R₁,R₂,X_1σ,X_2σ,m₁,the parameters are inherent parameters of a water pump motor;

because the water pump motor adopts frequency conversion speed regulation control, s basically keeps unchanged. Order:

$\frac{m_1{k}_u^2\frac{R_2}{s}}{{(R_1+\frac{R_2}{s})}^2+{(X_{1\mathrm{\σ}}+X_{2\mathrm{\σ}})}^2}=k---\left(2\right)$

k is only related to the structural parameters of the motor, and is not related to flow and pressure. The formula can be simplified as:

$\frac{q_1\left(t\right)p\left(t\right)}{\mathrm{\η}}=\mathrm{kf}{\left(t\right)}^2---\left(3\right)$

let k ═ η k. Then at t =0, there is:

QP＝k′F²(4)

at T ∈ [0, T_d]Q is prepared by₁(t)＝Q+Δq₁(t), F (t) ═ F + Δ F and P (t) ═ P + Δ P (t) are substituted into formula (3):

(Q+Δq₁(t))(P+Δp(t))=k′(F+ΔF)²(5)

unfolding (5) and finishing to obtain:

PQ+QΔp(t)+PΔq₁(t)+Δq₁(t)Δp(t)＝k′(F²+2FΔF+ΔF²)(6)

substituting (4) into (6) can obtain:

QΔp(t)+PΔq₁(t)+Δq₁(t)Δp(t)＝k′(2FΔF+ΔF²)(7)

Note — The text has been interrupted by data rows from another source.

-- ==== Sys2Proof/Syntax.lean ====
section
/-! DEFINITION. The instruction set and the device's steps: one constructor for each row of the opcode table (R199 to
R209 for the encoded rows; the event rows are the steps that the chapters describe and that no word encodes; the steps that come from outside the package stand last). -/

namespace Sys2Proof

/-- The header fields of a 32-bit word (R198): guard, reuse bit, stall count. -/
structure Hdr where
  g : BitVec 3
  y : BitVec 1
  s : BitVec 2
deriving DecidableEq, Repr, Inhabited
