/-- The whole machine. -/
structure State where
  /-- package clocks since reset (the internal count of R159) -/
  clock : Nat
  /-- events due, in the order they act: clock and event -/
  agenda : List (Nat × Instr)
  cur : Cursor
  pfx : Option Prefix
  fuses : Fuses
  /-- the package is powered; the clock is stopped by FREEZE or by the pin (R370, R394) -/
  powered : Bool
  frozen : Bool
  pinLow : Bool
  /-- a die is at or above 105 °C (R394); a shutdown has happened since the last power-up -/
  hot : Bool
  shutdown : Bool
  /-- the full wipe of reset or of a lifecycle transition runs (R388, R389) -/
  wiping : Bool
  /-- PF BAR0 by offset, and VF BAR0 by 65,536 × owner + offset -/
  pf : Map (BitVec 64)
  vf : Map (BitVec 64)
  owners : Map Owner
  seats : Map Seat
  /-- slot tables in effect: key 16 × table + position; the seat that holds it (R162) -/
  positions : Map Nat
  moves : Map Move
  launches : Map Launch
  blocks : Map Block
  /-- groups by ((die × 32 + core) × 4 + partition) × 24 + slot -/
  groups : Map Group
  /-- groups formed in each slot, modulo 2^16 (R110) -/
  formations : Map (BitVec 16)
  results : Map Result
  accs : Map Access
  reqs : Map Req
  walks : Map Walk
  misses : Map Miss
  /-- writes of others that threads have read from an L1 before they were performed: block, threads, the store (R106) -/
  seen : List (Nat × List Nat × Nat)
  coreTlb : List TlbEntry
  dieTlb : List TlbEntry
  l0 : List CoreLine
  l1 : List CoreLine
  l2 : List L2Line
  channels : Map ChanReq
  ops : Map EngOp
  runs : Map RefRun
  messages : Map Message
  migs : Map Mig
  /-- landing requests queued at each die, in arrival order (R85) -/
  landings : Map (List Nat)
  watchers : Map Watcher
  waiters : List LatchWaiter
  queues : Map Queue
  invals : Map Inval
  exts : Map ExtReq
  /-- replies that wait for their owner's next residency: request, success, data (R170) -/
  arrived : List (Nat × Bool × BitVec 1024)
  /-- messages that have left on the host link or a peer port, newest first -/
  sent : List ExtReq
  inbound : Map Inbound
  /-- completions returned to the host or a peer: inbound request, data, completion error -/
  returned : List (Nat × BitVec 512 × Bool)
  /-- predictor entries, key 64 × (owner × 1,536 + partition) + index; `%mphit` and `%mpmiss` (R179, R180) -/
  preds : Map Pred
  mphit : Map (BitVec 64)
  mpmiss : Map (BitVec 64)
  /-- latest claim of a port or engine: the clock from which it is free -/
  claims : Map Nat
  /-- images held by the host at a host bus address (R346) -/
  images : Map Image
  pfQueue : List PfAccess
  pfReply : List (BitVec 512)
  /-- scrub: next unit of each channel, and stack errors: poisoned and corrupted units -/
  scrub : Map Nat
  refreshRow : Map Nat
  poison : List Nat
  /-- symbols in error of a unit: unit and count (R66) -/
  errors : Map Nat
  /-- uncorrectable register, queue or tile errors: slot or block keys whose next read faults (R54) -/
  badRegs : List (Nat × Nat)
  /-- single-bit errors of SRAM words: storage, key and index as SOFT_ERROR gives them, and the last access to that storage before
  the strike (R53) -/
  weak : List (Nat × Nat × Nat × Nat)
  /-- units written under a memory key: unit to owner and lock count (R365) -/
  sealedUnits : Map (Nat × BitVec 64)
  tokens : Option Token
  breakpoints : Map Breakpoint
  /-- the debug port's last answer; the group and lanes of the last STEP (R369); and the mailbox's last response -/
  readout : List (BitVec 64)
  stepping : Option (Nat × BitVec 32)
  mailbox : List (BitVec 8)
  /-- the boot nonce's generation: resets so far (R347) -/
  boots : Nat
  /-- space-0 memory: canonical cells; an unlisted address reads 0 (R389) -/
  mem : List Host.Cell
  /-- the start made last: its clock, and its path in the order of R36 -/
  started : Nat × Nat
  /-- next identity for an object in flight, and each owner's counter of free values: the model's own -/
  nextId : Nat
  freeCtr : Map Nat
deriving DecidableEq, Repr, Inhabited
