/-- The first defect of an instruction's own word, if any. Each traps ILLEGAL_OP at issue (R211). -/
def defectOf : Instr → Option Defect
  | .sunary _ f _ _ => if f.toNat ≥ 14 then some .function else none
  | .vunary _ f _ _ => if f.toNat ≥ 12 then some .function else none
  | .vbcst _ f _ _ => if f.toNat ≥ 2 then some .function else none
  | .vfunary _ f _ _ => if f.toNat ≥ 13 then some .function else none
  | .vcvt _ f _ _ => if f.toNat ≥ 0x17 then some .function else none
  | .sgetl _ f _ _ => if f.toNat ≥ 32 then some .range else none
  | .vshli _ f _ _ => if f.toNat ≥ 32 then some .range else none
  | .vshri _ f _ _ => if f.toNat ≥ 32 then some .range else none
  | .vsrai _ f _ _ => if f.toNat ≥ 32 then some .range else none
  | .vxorl _ f _ _ => if f.toNat ≥ 32 then some .range else none
  | .vrotl _ f _ _ => if f.toNat ≥ 32 then some .range else none
  | .vote _ o _ _ => if o.toNat ≥ 4 then some .function else none
  | .vredu _ f _ _ => if f.toNat ≥ 11 then some .function else none
  | .vscan _ f _ _ => if f.toNat ≥ 9 then some .function else none
  | .vrd _ i _ => if i.toNat ≥ 4 then some .range else none
  | .vld _ z _ _ _ => if z.toNat = 7 then some .size else none
  | .lds _ z _ _ _ => if z.toNat = 7 then some .size else none
  | .vst _ z _ _ _ => if z.toNat ∈ [1, 3, 7] then some .size else none
  | .sts _ z _ _ _ => if z.toNat ∈ [1, 3, 7] then some .size else none
  | .vcas _ z _ _ _ => if z.toNat ∈ [4, 5] then none else some .size
  | .fence _ k _ => if k.toNat = 3 then some .function else none
  | .waitc _ n _ => if n.toNat > 255 then some .range else none
  | .cpy _ z _ _ _ _ => if z.toNat = 3 then some .size else none
  | .coilOpen _ _ c => if c.toNat = 0 then some .range else none
  | .coilClose _ c => if c.toNat = 0 then some .range else none
  | .coilDrain _ c => if c.toNat = 0 then some .range else none
  | .tcfg _ f _ _ => if f.toNat ≥ 6 then some .function else none
  | .prog _ i => if i.toNat ≥ 8 then some .range else none
  | .stchk _ i => if i.toNat ≥ 2 then some .range else none
  | .loop _ i _ => if i.toNat = 0 ∨ i.toNat > 64 then some .range else none
  | .vsel h _ _ _ => if h.g.toNat = 7 then some .selector else none
  | .plog _ q p o _ => if (o.toNat ≥ 4 ∧ q.toNat ≠ 0) ∨ (o.toNat ≥ 6 ∧ p.toNat ≠ 0) then some .range else none
  | .klog _ q p o _ => if (o.toNat ≥ 4 ∧ q.toNat ≠ 0) ∨ (o.toNat ≥ 6 ∧ p.toNat ≠ 0) then some .range else none
  | _ => none

/-- The halfwords of an instruction of `nbits` bits given as the table numbers them, padded with zero words. -/
def tableHalves (nbits w : Nat) : List Half :=
  if nbits ≤ 16 then [BitVec.ofNat 16 w, 0#16] else halves w

/-- What the decoder reads from an instruction whose bits the opcode table numbers as `w`. (DEDUCED, log entry 111) -/
def decodeTableWord (nbits w : Nat) : Option Instr :=
  match decode (tableHalves nbits w) with
  | .ok i => some i
  | .error _ => none

end Sys2Proof
end

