/-! The executing instruction. -/

/-- What an instruction's meaning reads of the front end: the group with the window's shadow laid over it, the
fragment, the lanes the instruction acts for, and the prefix. -/
structure Ctx where
  k : Nat
  g : Group
  f : Frag
  /-- active lanes: the fragment's, or in a window the speculated threads' -/
  act : BitVec 32
  /-- participating lanes (R240), or the active lanes of a uniform instruction -/
  lanes : BitVec 32
  x : Prefix
  /-- an `xp` is present -/
  prefixed : Bool
  pc : BitVec 64
  next : BitVec 64
  /-- issue turn n (R172) -/
  n : Nat
  o : Nat
  window : Bool
deriving DecidableEq, Repr, Inhabited

/-- A window that is still open for the fragment. (DEDUCED, log entry 23) -/
def openWindow (g : Group) (f : Nat) : Option Window :=
  match g.window with
  | some w => if w.frag = f ∧ w.spec ∧ !w.ended then some w else none
  | none => none

/-- The shadow results that have landed by a turn, in the order in which they land (R175). -/
def Window.landed (w : Window) (n : Nat) : List Shadow := sortBy (fun a b => a.turn ≤ b.turn) (w.shadow.filter (fun e => e.turn ≤ n))

/-- The group as an instruction of the window reads it in a turn (R182). -/
def overlay (g : Group) (w : Window) (n : Nat) : Group := (w.landed n).foldl (fun g e => e.writes.foldl landGroup g) g

/-- The fragment ID that the window's path has once the branch has resolved (R147, R182). (DEDUCED, log entry 23) -/
def Window.pathName (g : Group) (w : Window) (f : Frag) : Nat :=
  if w.onTaken ∧ w.target ≠ w.fall ∧ w.active &&& ~~~w.taken ≠ 0 then freeId g else f.name

def ctx (s : State) : Ctx :=
  let g := group s s.cur.g
  let f := frag g s.cur.frag
  let c : Ctx := ⟨s.cur.g, g, f, f.mask, f.mask, s.pfx.getD default, s.pfx.isSome, s.cur.pc, s.cur.next, s.cur.turn, g.owner, false⟩
  match openWindow g s.cur.frag with
  | some w => { c with g := overlay g w (turnOf s.clock), f := { f with name := w.pathName g f }, act := w.lanes, lanes := w.lanes, window := true }
  | none => c

/-- The launch's flag bits (R144). -/
def launchFlag (s : State) (g : Group) (i : Nat) : Bool := (launch s g.launch).flags.getLsbD i

/-- Extra turns of a causal trial (R372). -/
def trialDelay (s : State) (k : Nat) (pc : BitVec 64) : Nat :=
  let l := launch s (group s k).launch
  let lo := mget l.trial (3 * coreKey k)
  let hi := mget l.trial (3 * coreKey k + 1)
  let d := ext (mget l.trial (3 * coreKey k + 2)) 0 6
  if l.flags.getLsbD 3 ∧ lo < hi ∧ !(lo ≤ pc ∧ pc < hi) then d else 0

/-! Fatal faults (R337 to R340). -/

/-- The detail word of R27. -/
def detailWord (engine : Bool) (lane kind stage level reason : Nat) (okind olevel : Nat) : BitVec 32 :=
  BitVec.ofNat 32 (reason + 16 * level + 64 * stage + 256 * kind + 1024 * lane + 32768 * b2n engine + 65536 * okind +
    262144 * olevel)
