-- ==== Sys2Proof/Machine/Migrate.lean ====
section
/-! DEFINITION. Migration (R85 to R88, R293): what `mig` does with its address's home, the landing request, grant,
shipment and landing. -/

namespace Sys2Proof.Machine

/-- A group's landing slots on a die: its owner's lowest slot of partition 1 on each core (R49, R85). -/
def landingSlots (s : State) (o die : Nat) : List Nat :=
  (List.range 32).map (fun c => gkey die c 1 (ext (owner s o).storage 40 5))

/-- A landing slot that holds no group and is granted to none. -/
def landingFree (s : State) (k : Nat) : Bool := !(group s k).live && !s.migs.any (fun m => m.2.slot == some k)

/-- A live die with circuits both ways. (DEDUCED, log entry 41) -/
def startMig (s : State) (id : Nat) : State :=
  let a := mget s.accs id
  let k := a.g
  let r := a.reqs.head?.getD default
  let f := accFrag s a
  match xlatOf a.xlats r.va.toNat with
  | none => failAccess s id ⟨.migrateDenied, 0, 0, r.va⟩
  | some x =>
    let pa := paOf x r.va.toNat
    if spaceOf pa ≠ 0 then failAccess s id ⟨.migrateDenied, 0, 0, r.va⟩
    else if homeOf pa = a.die then
      modGroup (dropAccess s id) k (fun g => modFrag g f.id (fun y => { y with status := .fence 0 6 f.mask }))
    else if (circuitMissing s a.owner a.die (homeOf pa)).isSome then failAccess s id ⟨.migrateDenied, 0, 0, r.va⟩
    else
      let op : EngOp := { (default : EngOp) with
        cls := 1, kind := .mig, g := k, block := (group s k).block, launch := a.launch, owner := a.owner, die := a.die
        core := a.core, part := a.part, frag := f.id, pc := a.pc }
      let m := s.nextId
      let s := tick { s with migs := mset s.migs m ⟨a.owner, k, f.id, m + 1, a.die, homeOf pa, none, none⟩ }
      let s := tick { s with ops := mset s.ops (m + 1) op }
      let s := disarmAll (modGroup s k (fun g => countOp g 1 (m + 1))) k
      presentFrom (dropAccess s id) a.core a.owner a.die (homeOf pa) 2 s.clock (.landRequest m)

/-- Grants the oldest landing request of a die while a slot is free: the lowest core's. -/
def grantLanding (s : State) (o die : Nat) : State :=
  match mget s.landings (32 * die + o) with
  | [] => s
  | m :: rest =>
    match (landingSlots s o die).find? (landingFree s) with
    | none => s
    | some k =>
      let x := mget s.migs m
      let s := { s with landings := mset s.landings (32 * die + o) rest, migs := mset s.migs m { x with slot := some k } }
      present s o die x.src 2 s.clock (.landGrant m)

/-- R85: a landing request reaches the target die, or finds a slot that has become free. -/
def execLandingRequestArrival (m : Nat) (s : State) : Answer :=
  .next (match mfind s.migs m with
  | none => s
  | some x =>
    let q := mget s.landings (32 * x.dst + x.owner)
    let s := if q.contains m ∨ x.slot.isSome then s else { s with landings := mset s.landings (32 * x.dst + x.owner) (q ++ [m]) }
    grantLanding s x.owner x.dst)

/-- Flits of the migration message (R87). -/
def migFlits (g : Group) : Nat := 41 + 16 * (if g.budget < 64 then g.budget + 1 else 64) + g.scount + 2 * g.stack.length

/-- What is shipped of a group (R86). (DEDUCED, log entry 40) -/
def shipped (g : Group) : Group :=
  { g with
    v := g.v.filter (fun e => e.1 / 32 < g.budget || e.1 / 32 == 63)
    s := g.s.filter (fun e => e.1 < g.scount)
    migrated := true, cpybar := 0, reuse := none, loop := none, window := none, armed := none, fired := none, running := none }

/-- The source slot is free: the group has left its block (R86). (DEDUCED, log entry 40) -/
def leaveSlot (s : State) (k : Nat) : State :=
  let g := group s k
  let s := modGroup s k (fun g => { g with live := false, draining := false, frags := [], stack := [], running := none, tid := [], latches := [] })
  let s := match (mget s.landings (32 * dieOf k + g.owner)).head? with
    | some m => post s s.clock (.landingRequestArrival m)
    | none => s
  if g.migrated then s
  else
    let s := modLaunch s g.launch (fun l => { l with migrants := l.migrants + 1 })
    if (mfind s.blocks g.block).isSome then tryEndBlock (fireAll s g.block) g.block else s

/-- R85: the grant reaches the group: its class X operation retires and its state is shipped. The source slot is freed
at the end of the message's last clock, when this event comes a second time. (DEDUCED, log entry 42) -/
def execLandingGrantArrival (m : Nat) (s : State) : Answer :=
  .next (match mfind s.migs m with
  | none => s
  | some x =>
    match x.cargo with
    | some _ => leaveSlot s x.g
    | none =>
      let s := (s.results.filter (fun r => r.2.g == x.g)).foldl (fun s r => { landResult s r.2 with results := mdel s.results r.1 }) s
      let s := modGroup { s with ops := mdel s.ops x.op } x.g (fun g => finishOp g 1 x.op)
      let g := group s x.g
      let s := { s with migs := mset s.migs m { x with cargo := some (shipped g) } }
      let s := presentFrom s (coreOf x.g) x.owner x.src x.dst (migFlits g) s.clock (.groupState m)
      post s (mget (owner s x.owner).busy (16 * x.src + x.dst)) (.landingGrantArrival m))

/-- R85: the state has arrived. -/
def execMigrationStateArrival (m : Nat) (s : State) : Answer := .next (post s (s.clock + 8) (.landingInstall m))

/-- R85: the state is installed; the group acquires at .pkg and issues. (DEDUCED, log entry 40) -/
def execLandingInstall (m : Nat) (s : State) : Answer :=
  .next (match mfind s.migs m with
  | none => s
  | some x =>
    match x.slot, x.cargo with
    | some k, some g =>
      let turn := (s.clock + 7) / 8
      let g := { g with nextTurn := turn, lastStart := 0, frags := g.frags.map (fun f =>
        if f.status = .migrate then { f with status := .run, notBefore := turn, since := turn } else { f with since := turn }) }
      l1Refresh { s with groups := mset s.groups k (settle g), migs := mdel s.migs m } x.owner (coreKey k)
    | _, _ => s)

/-- R293. (DEDUCED, log entry 41) -/
def execMig (h : Hdr) (b : BitVec 6) (s : State) : Answer :=
  .next (plain (.mig h b) h s (fun c s =>
    let (va, s) := takeScalar s c (numN c.x.hb b.toNat)
    let lane := (lanesOf c.f.mask).head?.getD 0
    let a : Access := { (default : Access) with
      g := c.k, block := c.g.block, frag := c.f.id, lanes := c.f.mask, tids := tidsOf c.g c.f.mask, pc := c.pc, owner := c.o, launch := c.g.launch, die := dieOf c.k
      core := coreOf c.k, part := partOf c.k, kind := .mig, reqs := [⟨lane, va, 0, 0⟩] }
    (beginAccess s a).map (fun s => modGroup s c.k (fun g => modFrag g c.f.id (fun f => { f with status := .migrate })))))

end Sys2Proof.Machine
end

fig. 2 is a head-pipe resistance characteristic curve of the system, wherein: flow rate Q on the abscissa and pressure P, n on the ordinate_i(i ═ 1,2,3,4,5,6) represents the rotational speed of the water pump; r_i(i-1, 2,3,4,5,6,7,8) denotes a valveThe pipe network resistance under the different aperture circumstances, the aperture is less, and the resistance is bigger.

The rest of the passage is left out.